Surgical Management of Secondary and Tertiary Hyperparathyroidism

Chapter 66 Surgical Management of Secondary and Tertiary Hyperparathyroidism




Definition


Secondary hyperparathyroidism (SHPT) refers to a derangement in calcium homeostasis leading to a compensatory increase in parathyroid hormone (PTH) secretion.1,2 SHPT requiring parathyroidectomy (PTx) occurs more commonly in progressive chronic kidney disease (CKD)3 and in long-term lithium therapy,4 but it also arises less commonly from disorders of gastrointestinal absorption, deficiency of vitamin D, liver disease, and pseudohypoparathyroidism. The term tertiary hyperparathyroidism (THPT) has been used to define SHPT accompanied by spontaneous hypercalcemia and clinically persistent SHPT after successful renal transplantation.1,5



Secondary Hyperparathyroidism



Epidemiology


It is well known that CKD induces SHPT and SHPT is one of the serious complications that influence mortality and quality of life (QOL) in patients with CKD.69 Multivariate analysis showed that younger age, female gender, white race, absence of diabetes, long duration of hemodialysis, use of intravenous vitamin D, previous renal transplantation, and several other comorbid conditions are factors indicating the need for of PTx.10,11 The Japanese Society for Dialysis Therapy (JSDT) reported that in Japan the frequency of PTx was about 10% in patients who had had hemodialysis for more than 10 years and was about 30% among those being hemodialyzed for more than 20 years.12


The Dialysis Outcome and Practice Pattern Study (DOPPS) evaluated the situation and quality of hemodialysis therapy from 1996 to 2001. Baseline prevalence of PTx (%) and the incidence of PTx at follow-up for100 patients/year in each country were as follows: France, 14.3%, 1.8; Germany, 6%, 1; Italy, 5%, 0.9; Japan, 4.1%, 0.6; Spain, 5.7%, 1.5; the United Kingdom, 9.2%, 1.5; and the United States, 4%, 0.5, respectively.13


Kestenbaum et al. and Foley et al. analyzed the PTx rate in the United States.14,15 The first group of authors reported that the rate had decreased in the United States between 1995 and 1999 (by approximately 30%) independently of changes in the general patient’s characteristics. The later authors reported that more recently the rate increased between 1998 and 2002 (from 9.8% to 12%).
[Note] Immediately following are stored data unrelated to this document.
-- ==== Sys2Proof/Claims.lean ====
section
/-! DEFINITION. The terms in which the claims are stated: when an instruction issues, and what a step leaves alone. -/
namespace Sys2Proof.Machine

/-- No breakpoint of a core is armed. -/
def State.unarmed (s : State) (k : Nat) : Prop := ∀ n, n < 8 → bitAt ((s.core k).bp.get Bp.init n).ctl.toNat 0 = false

/-- No breakpoint of a controller is armed. -/
def State.ctlUnarmed (s : State) (c : Option Nat) : Prop :=
  ∀ n, n < 8 → bitAt ((s.ctl c).bp.get Bp.init n).ctl.toNat 0 = false

/-- The thread issues the word: the main domains run, the thread may issue, and no breakpoint of its core is armed. -/
def State.issues (s : State) (h : Hart) (w : W64) (vregs : List Nat) : Prop :=
  s.live = true ∧ s.canIssue h.key h.thr.val w vregs = true ∧ s.unarmed h.key

/-- The controller executes the word: the main domains run, the word stands at the program counter of a controller that may
issue it, and no breakpoint of it is armed. -/
def State.ctlIssues (s : State) (c : Option Nat) (w : W64) : Prop :=
  s.live = true ∧ s.ctlReady c = true ∧ inLocal (s.ctl c).pc.toNat = true ∧ (s.ctl c).pc.toNat % 8 = 0 ∧
    (s.ctl c).fetched = w.toNat ∧ s.ctlUnarmed c

/-- The agent that is a controller. -/
def ctlAgent : Option (Fin 8) → Agent
  | some c => .cluster c
  | none => .device

/-- The number of a controller. -/
def ctlNum : Option (Fin 8) → Option Nat
  | some c => some c.val
  | none => none

/-- The thread that an agent number names. -/
abbrev State.of (s : State) (h : Hart) : Thread := s.thr h.key h.thr.val

/-- Nothing but core k differs. -/
def State.onlyCore (s t : State) (k : Nat) : Prop := t = { s with cores := t.cores } ∧ ∀ j, j ≠ k → t.core j = s.core j

/-- No other thread of the core differs. -/
def State.otherThreads (s t : State) (h : Hart) : Prop := ∀ j, j ≠ h.thr.val → t.thr h.key j = s.thr h.key j

/-- Nothing but one thread differs, with the counters of its core and the number of the thread that issued last. -/
def State.onlyThread (s t : State) (h : Hart) : Prop :=
  s.onlyCore t h.key ∧ s.otherThreads t h ∧
    t.core h.key = { s.core h.key with
      threads := (t.core h.key).threads, cnt := (t.core h.key).cnt, winE := (t.core h.key).winE, last := h.thr.val }

/-- Two threads differ in no more than program counter, fetch buffer, and thread state. -/
def Thread.sameBut (x y : Thread) : Prop :=
  y = { x with
    pc := y.pc, st := y.st, wait := y.wait, fcur := y.fcur, fnext := y.fnext, freq := y.freq, fwords := y.fwords,
    fnwords := y.fnwords }

/-- Thread x, its instruction executed, goes on as y at the next word. -/
def Thread.wentOn (x y : Thread) : Prop :=
  Thread.sameBut x y ∧ y.pc = x.pc + 8#64 ∧ (y.st = .ready ∨ (y.st = .waitMem ∧ y.wait = .fetch))

/-- Thread x, its instruction executed, jumps as y. -/
def Thread.jumpedTo (x y : Thread) (pc : W64) : Prop :=
  Thread.sameBut x y ∧ y.pc = pc ∧ y.st = .waitMem ∧ y.wait = .fetch ∧ y.fcur = none ∧ y.fnext = none ∧ y.freq = [blockOf pc]

/-- Thread x, its instruction executed, waits as y with the program counter at the next word. -/
def Thread.waitsAs (x y : Thread) (st : ThState) (wait : Wait) : Prop :=
  Thread.sameBut x y ∧ y.pc = x.pc + 8#64 ∧ y.st = st ∧ y.wait = wait

/-- The bytes of a range are no case of R107 for a thread that accesses them: no unordered write of another thread meets them, and
they have not changed under the thread's work. -/
def State.ordered (s : State) (k t va n : Nat) : Prop := s.vraced k t va n = false ∧ s.vchanged k t va n = false

/-- Nothing but one controller differs. -/
def State.onlyCtl (s t : State) (c : Option Nat) : Prop :=
  t = { s with clusters := t.clusters, devCtl := t.devCtl } ∧ (∀ d, d ≠ c → t.ctl d = s.ctl d) ∧
    ∀ n, { t.cl n with ctl := (s.cl n).ctl } = s.cl n

/-- Dailies of the core's cluster records nothing. -/
def State.noTrace (s : State) (k : Nat) : Prop := (s.trace (keyCl k)).state ≠ 1#2 ∧ (s.trace (keyCl k)).state ≠ 2#2

/-- The thread halts with a fault record: HALTED, its registers and program counter as they were, and an event word for the
controller of its cluster where no WFE waits there. -/
def State.haltsWith (s t : State) (h : Hart) (code entry va imm : Nat) : Prop :=
  (t.of h).st = .halted ∧
    (t.of h).flt = { code := BitVec.ofNat 8 code, v := true, pc := (s.of h).pc.setWidth 48, entry := BitVec.ofNat 48 entry,
                     va := BitVec.ofNat 48 va, imm := BitVec.ofNat 32 imm } ∧
    t.of h = { s.of h with st := .halted, wait := (t.of h).wait, flt := (t.of h).flt } ∧
    s.otherThreads t h ∧ (∀ j, j ≠ h.key → t.core j = s.core j) ∧
    ((s.cl h.cl.val).ctl.wfe = none →
      (t.cl h.cl.val).ctl.events = (s.cl h.cl.val).ctl.events ++ [eventWord 0 (s.logOf h.key).2 h.thr.val code imm]) ∧
    (s.noTrace h.key → t = { s with cores := t.cores, clusters := t.clusters, parts := t.parts } ∧
      (∀ p, t.part p = { s.part p with badAccess := (t.part p).badAccess }) ∧ (code ≠ 0x05 → code ≠ 0x06 → t.parts = s.parts))

/-- A job stands still: it is not held, leaving or being destroyed, asks for cores, and is unplaced or pinned with no step that
could be built. -/
structure Job.still (x : Job) : Prop where
  held : x.held = []
  victim : x.victim = false
  destroy : x.destroy = none
  cores : 1 ≤ x.cores
  whole : x.whole = true → 8 ≤ x.cores
  rest : x.placed = [] ∨ (x.pinned = true ∧ (x.kind ≠ 1#2 ∨ x.running.isSome = true))

/-- Every job of a partition stands still, and no core is free while one waits: the scheduler has nothing to do. -/
def State.settled (s : State) (p : Nat) : Prop :=
  (∀ x ∈ (s.part p).jobs, x.2.still) ∧ ((∀ b, s.freeCores p b = []) ∨ ∀ x ∈ (s.part p).jobs, x.2.placed ≠ [])

/-! ### Host commands -/

/-- The bursts of a transfer of bytes are granted to a partition (R616, R617). -/
def State.granted (s : State) (p bytes : Nat) : Prop := (s.takeBursts p (max 1 (ceilDiv bytes burstBytes))).isSome = true

/-- A function takes a command with an opcode: the image runs, a master's port is connected with streams, the function operates and
holds no command, its bursts are granted, and a confidential partition has its session, or the opcode needs none (R613 to R617,
R620, R758). -/
def State.takes (s : State) (p opc : Nat) (h : CmdHdr) : Prop :=
  s.live = true ∧ s.boot.running = true ∧ s.portOpen = true ∧ (s.func p).st = .operating ∧ (s.func p).cmds = [] ∧
    s.granted p (64 + h.payload.length) ∧
    (s.conf p = true → (s.secp p).session = none → opc = 0x00 ∨ opc = 0x20 ∨ opc = 0x21)

/-- What the acceptance of a command touches beside its own effect: the function, the burst slots, the event words of a controller,
and the index of the partition's free values. -/
def State.hostFrame (s t : State) (p : Nat) : Prop :=
  t = { s with usb := t.usb, clusters := t.clusters, parts := t.parts } ∧
    t.usb = { s.usb with funcs := t.usb.funcs, slotPos := t.usb.slotPos, lastBorrow := t.usb.lastBorrow } ∧
    (∀ q, q ≠ p → t.func q = s.func q) ∧ (∀ q, t.part q = { s.part q with freeCtr := (t.part q).freeCtr }) ∧
    ∀ c, t.cl c = { s.cl c with ctl := (t.cl c).ctl }

/-- The command completes, its completion queued on its function's EP1 IN, and the function holds no command (R620, R624). -/
def State.completes (s t : State) (p : Nat) (h : CmdHdr) (opc st fc d0 : Nat) : Prop :=
  (t.func p).cmds = [] ∧
    (t.func p).out = queueCompletion (s.func p).out { Completion.init with
      tag := h.tag, status := BitVec.ofNat 8 st, fcode := BitVec.ofNat 8 fc, opc := BitVec.ofNat 8 opc, tArr := s.nsW,
      tDone := s.nsW, d0 := BitVec.ofNat 64 d0, serial := (s.func p).serial, cycle := s.cycle }

/-- The command has started and does not complete yet. -/
def State.holdsCmd (s t : State) (p : Nat) (h : CmdHdr) (opc : Nat) : Prop :=
  (t.func p).cmds = [{ serial := (s.func p).serial, opc := BitVec.ofNat 8 opc, hdr := h, started := true, tArr := s.nsW, err := .none }] ∧
    (t.func p).out = (s.func p).out

/-- The pages of a run have their level-3 entries in the part's own map (log 9). -/
def State.unwalked (s : State) (p page n : Nat) : Prop := ∀ i, i < n → s.walk p (page + i) = none

/-! ### Management commands -/

/-- EP0 takes a management command: a connected master whose firmware runs, no command held (R615, R634 to R637). -/
def State.takesMgmt (s : State) : Prop :=
  s.live = true ∧ s.usb.connected = true ∧ s.boot.running = true ∧ s.dev.master = true ∧ s.usb.mgmtCmds = []

/-- The management command completes, as the last unread completion (R634, R637). -/
def State.completesMgmt (s t : State) (h : CmdHdr) (opc st fc d0 : Nat) : Prop :=
  t.usb.mgmtCmds = [] ∧
    t.usb.mgmtOut = s.usb.mgmtOut ++ [{ Completion.init with
      tag := h.tag, status := BitVec.ofNat 8 st, fcode := BitVec.ofNat 8 fc, opc := BitVec.ofNat 8 opc, tArr := s.nsW,
      tDone := s.nsW, d0 := BitVec.ofNat 64 d0 }]

/-- The management command has started and does not complete yet. -/
def State.holdsMgmt (s t : State) (h : CmdHdr) (opc : Nat) : Prop :=
  t.usb.mgmtCmds = [{ serial := s.usb.mgmtSerial, opc := BitVec.ofNat 8 opc, hdr := h, started := true, tArr := s.nsW, err := .none }] ∧
    t.usb.mgmtOut = s.usb.mgmtOut

/-- What the acceptance of a management command touches. -/
def State.mgmtFrame (s t : State) : Prop :=
  t = { s with usb := { s.usb with
    mgmtSerial := t.usb.mgmtSerial, mgmtCmds := t.usb.mgmtCmds, mgmtOut := t.usb.mgmtOut, stall := false, ep0 := [] } }

/-- Every byte of the device's memory but those of one range. -/
def State.sameOutside (s t : State) (a n : Nat) : Prop := ∀ x, x < a ∨ a + n ≤ x → t.rd x = s.rd x

end Sys2Proof.Machine
end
The PTx rate may be influenced by new trends of medical therapy—that is, with vitamin D receptor (VDR) activators and calcimimetics. Cinacalcet hydrochloride (HCL) (cinacalcet) has recently become available all over the world and will have impact on the treatment of SHPT.16 Cunningham et al. reported that cinacalcet reduced the requirement of PTx in 90% of patients as compared with a placebo group.17 However, the costs and the cost utility of medical therapy including cinacalcet may to some extent limit the use of this new therapy and thereby influence the rate of PTx in different countries.
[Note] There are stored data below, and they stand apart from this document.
-- ==== Sys2Proof/Certificates/Slice0/Obligations.lean ====
section
/-! DEFINITION. The statements for the provers. -/
open Sys2Proof Sys2Proof.Machine

/-! ### Scalar instructions -/

/-- A scalar instruction as Table ISA-3 gives it: its constructor, opcode, used fields, and D of the word, A and B. -/
structure Claims.ScalarForm where
  ins : Agent → W64 → Instr
  op : Nat
  mask : Nat
  f : W64 → W64 → W64 → W64

/-- Table ISA-3, with the corners of R189 and R190. -/
def Claims.scalarForms : List Claims.ScalarForm := [
  ⟨.add, 0x00, mRR, fun _ a b => a + b⟩, ⟨.addi, 0x10, mRI, fun w a _ => a + immS w⟩,
  ⟨.sub, 0x01, mRR, fun _ a b => a - b⟩,
  ⟨.and, 0x02, mRR, fun _ a b => a &&& b⟩, ⟨.andi, 0x12, mRI, fun w a _ => a &&& immS w⟩,
  ⟨.or, 0x03, mRR, fun _ a b => a ||| b⟩, ⟨.ori, 0x13, mRI, fun w a _ => a ||| immS w⟩,
  ⟨.xor, 0x04, mRR, fun _ a b => a ^^^ b⟩, ⟨.xori, 0x14, mRI, fun w a _ => a ^^^ immS w⟩,
  ⟨.shl, 0x05, mRR, fun _ a b => a <<< (b.toNat % 64)⟩, ⟨.shli, 0x15, mRI, fun w a _ => a <<< ((immS w).toNat % 64)⟩,
  ⟨.shr, 0x06, mRR, fun _ a b => a >>> (b.toNat % 64)⟩, ⟨.shri, 0x16, mRI, fun w a _ => a >>> ((immS w).toNat % 64)⟩,
  ⟨.sra, 0x07, mRR, fun _ a b => a.sshiftRight (b.toNat % 64)⟩,
  ⟨.srai, 0x17, mRI, fun w a _ => a.sshiftRight ((immS w).toNat % 64)⟩] ++ [
  ⟨.mul, 0x08, mRR, fun _ a b => a * b⟩,
  ⟨.mulh, 0x09, mRR, fun _ a b => BitVec.ofInt 64 ((a.toInt * b.toInt) / (2 ^ 64 : Int))⟩,
  ⟨.mulhu, 0x0A, mRR, fun _ a b => BitVec.ofNat 64 (a.toNat * b.toNat / 2 ^ 64)⟩,
  ⟨.div, 0x0B, mRR, fun _ a b => if b = 0#64 then BitVec.allOnes 64 else BitVec.ofInt 64 (a.toInt.tdiv b.toInt)⟩,
  ⟨.divu, 0x0C, mRR, fun _ a b => if b = 0#64 then BitVec.allOnes 64 else BitVec.ofNat 64 (a.toNat / b.toNat)⟩,
  ⟨.rem, 0x0D, mRR, fun _ a b => if b = 0#64 then a else BitVec.ofInt 64 (a.toInt.tmod b.toInt)⟩,
  ⟨.remu, 0x0E, mRR, fun _ a b => if b = 0#64 then a else BitVec.ofNat 64 (a.toNat % b.toNat)⟩,
  ⟨.slt, 0x0F, mRR + mX0, fun w a b =>
    if xBit w 0 then (if a.toNat < b.toNat then 1#64 else 0#64) else if a.toInt < b.toInt then 1#64 else 0#64⟩,
  ⟨.slti, 0x1F, mRI + mX0, fun w a _ =>
    if xBit w 0 then (if a.toNat < (immS w).toNat then 1#64 else 0#64)
    else if a.toInt < (immS w).toInt then 1#64 else 0#64⟩,
  ⟨.li, 0x18, mO + mD + mI, fun w _ _ => immS w⟩,
  ⟨.lih, 0x19, mRI, fun w a _ => (immS w <<< 32) ||| (a &&& 0xFFFFFFFF#64)⟩]

/-- Every scalar instruction of a thread that issues it: D takes the value of Table ISA-3, g0 keeps reading zero, no other
register, thread, core or byte changes, the program counter goes on by 8, and the issue is counted (R55, R188 to R190). -/
def Claims.ScalarOnThread : Prop :=
  ∀ r ∈ Claims.scalarForms, ∀ (h : Hart) (w : W64) (s : State),
    opcOf w = r.op → unusedSet w r.mask = false → s.issues h w [] →
    ∃ t, exec (r.ins (.thread h) w) s = .next t ∧
      (fD w ≠ 0 → (t.of h).g (fD w) = r.f w ((s.of h).g (fA w)) ((s.of h).g (fB w))) ∧ (t.of h).g 0 = 0#64 ∧
      (∀ n, n ≠ fD w → (t.of h).g n = (s.of h).g n) ∧
      Thread.wentOn { s.of h with gr := (t.of h).gr } (t.of h) ∧ s.onlyThread t h ∧
      (t.core h.key).cnt.get 0#64 1 = (s.core h.key).cnt.get 0#64 1 + 1#64

/-- The same of a controller (R289). -/
def Claims.ScalarOnController : Prop :=
  ∀ r ∈ Claims.scalarForms, ∀ (c : Option (Fin 8)) (w : W64) (s : State),
    opcOf w = r.op → unusedSet w r.mask = false → s.ctlIssues (ctlNum c) w →
    ∃ t, exec (r.ins (ctlAgent c) w) s = .next t ∧
      (fD w ≠ 0 → (t.ctl (ctlNum c)).g (fD w) = r.f w ((s.ctl (ctlNum c)).g (fA w)) ((s.ctl (ctlNum c)).g (fB w))) ∧
      (∀ n, n ≠ fD w → (t.ctl (ctlNum c)).g n = (s.ctl (ctlNum c)).g n) ∧
      t.ctl (ctlNum c) = { s.ctl (ctlNum c) with gr := (t.ctl (ctlNum c)).gr, pc := (s.ctl (ctlNum c)).pc + 8#64 } ∧
      s.onlyCtl t (ctlNum c)

/-! ### Branches and jumps -/

/-- A branch of Table ISA-4 with its condition, on registers A and B. -/
def Claims.branchForms : List ((Agent → W64 → Instr) × Nat × (W64 → W64 → Bool)) := [
  (.beq, 0x30, fun a b => decide (a = b)), (.bne, 0x31, fun a b => decide (a ≠ b)),
  (.blt, 0x32, fun a b => decide (a.toInt < b.toInt)), (.bge, 0x33, fun a b => decide (b.toInt ≤ a.toInt)),
  (.bltu, 0x34, fun a b => decide (a.toNat < b.toNat)), (.bgeu, 0x35, fun a b => decide (b.toNat ≤ a.toNat))]

/-- A branch that a thread or a controller issues goes to PC + sext(IMM) × 8 when its condition holds and to the next word
otherwise; nothing else changes but, where Dailies records branches, its records (R195, R200). -/
def Claims.BranchesGo : Prop :=
  ∀ r ∈ Claims.branchForms, ∀ (w : W64) (s : State), opcOf w = r.2.1 → unusedSet w (mO + mA + mB + mI) = false →
    (∀ h : Hart, s.issues h w [] →
      ∃ t, exec (r.1 (.thread h) w) s = .next t ∧
        (if r.2.2 ((s.of h).g (fA w)) ((s.of h).g (fB w)) then
          Thread.jumpedTo (s.of h) (t.of h) ((s.of h).pc + immS w * 8#64)
         else Thread.wentOn (s.of h) (t.of h)) ∧
        (s.noTrace h.key → s.onlyThread t h)) ∧
    (∀ c : Option (Fin 8), s.ctlIssues (ctlNum c) w →
      ∃ t, exec (r.1 (ctlAgent c) w) s = .next t ∧ s.onlyCtl t (ctlNum c) ∧
        t.ctl (ctlNum c) = { s.ctl (ctlNum c) with
          pc := if r.2.2 ((s.ctl (ctlNum c)).g (fA w)) ((s.ctl (ctlNum c)).g (fB w))
            then (s.ctl (ctlNum c)).pc + immS w * 8#64 else (s.ctl (ctlNum c)).pc + 8#64 })

/-- JAL and JALR write PC + 8 to D and jump, JALR where its target is a multiple of 8; a thread's JALR to another target
halts it with ALIGN, D unchanged (R196, R197). -/
def Claims.JumpsLink : Prop :=
  ∀ (w : W64) (s : State) (h : Hart), s.issues h w [] →
    (opcOf w = 0x38 → unusedSet w (mO + mD + mI) = false →
      ∃ t, exec (.jal (.thread h) w) s = .next t ∧
        Thread.jumpedTo ((s.of h).setG (fD w) ((s.of h).pc + 8#64)) (t.of h) ((s.of h).pc + immS w * 8#64) ∧
        (fD w ≠ 0 → (t.of h).g (fD w) = (s.of h).pc + 8#64) ∧ (∀ n, n ≠ fD w → (t.of h).g n = (s.of h).g n) ∧
        (s.noTrace h.key → s.onlyThread t h)) ∧
    (opcOf w = 0x39 → unusedSet w (mO + mD + mA + mI) = false →
      ((s.of h).g (fA w) + immS w).toNat % 8 = 0 →
      ∃ t, exec (.jalr (.thread h) w) s = .next t ∧
        Thread.jumpedTo ((s.of h).setG (fD w) ((s.of h).pc + 8#64)) (t.of h) ((s.of h).g (fA w) + immS w) ∧
        (fD w ≠ 0 → (t.of h).g (fD w) = (s.of h).pc + 8#64) ∧ (∀ n, n ≠ fD w → (t.of h).g n = (s.of h).g n) ∧
        (s.noTrace h.key → s.onlyThread t h)) ∧
    (opcOf w = 0x39 → unusedSet w (mO + mD + mA + mI) = false →
      ((s.of h).g (fA w) + immS w).toNat % 8 ≠ 0 →
      ∃ t, exec (.jalr (.thread h) w) s = .next t ∧ (t.of h).st = .halted ∧ (t.of h).flt.code = 0x03#8 ∧
        (t.of h).pc = (s.of h).pc ∧ (t.of h).gr = (s.of h).gr)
Pathogenesis, Histopathology, and Pathophysiology


A summary of pathogenetic factors leading to SHPT in CKD is presented in Figure 66-1. These factors are hypocalcemia, hyperphosphatemia, and deficiency of active vitamin D.18 It has been confirmed that renal impairment induces hyperphosphatemia and phosphate retention, which directly acts on parathyroid cells and stimulates PTH secretion, synthesis, and the proliferation of parathyroid cells.19 Recently a novel phosphaturia hormone fibroblast growth factor (FGF23) has been identified. FGF23 is secreted from osteocytes, and the serum level of FGF23 is progressively elevated to compensate for persistent phosphate retention, which results in reduced renal production of 1,25-dihydroxyvitamin D and thereby stimulates secretion of PTH, suggesting its critical role in the pathogenesis of altered mineral homeostasis in CKD.20,21 Furthermore, it has recently been shown that FGF23 directly acts on parathyroid cells and mediates the secretion of PTH in the presence of Klotho as a cofactor.22,23



It has been confirmed that there is a diminished expression of VDR and calcium sensing receptor (CaSR) in parathyroid cells in patients with CKD,24,25 and these patients have skeletal resistance against PTH because of diminished expression of the PTH/parathyroid hormone-related protein (PTHrP) receptor in osteoblasts, overexpression of osteoprotegerin, accumulation of 7-84 PTH fragments, as well as accumulation of several uremic toxins.26 These factors interact to form a complex pattern that leads to progressive SHPT in the setting of CKD.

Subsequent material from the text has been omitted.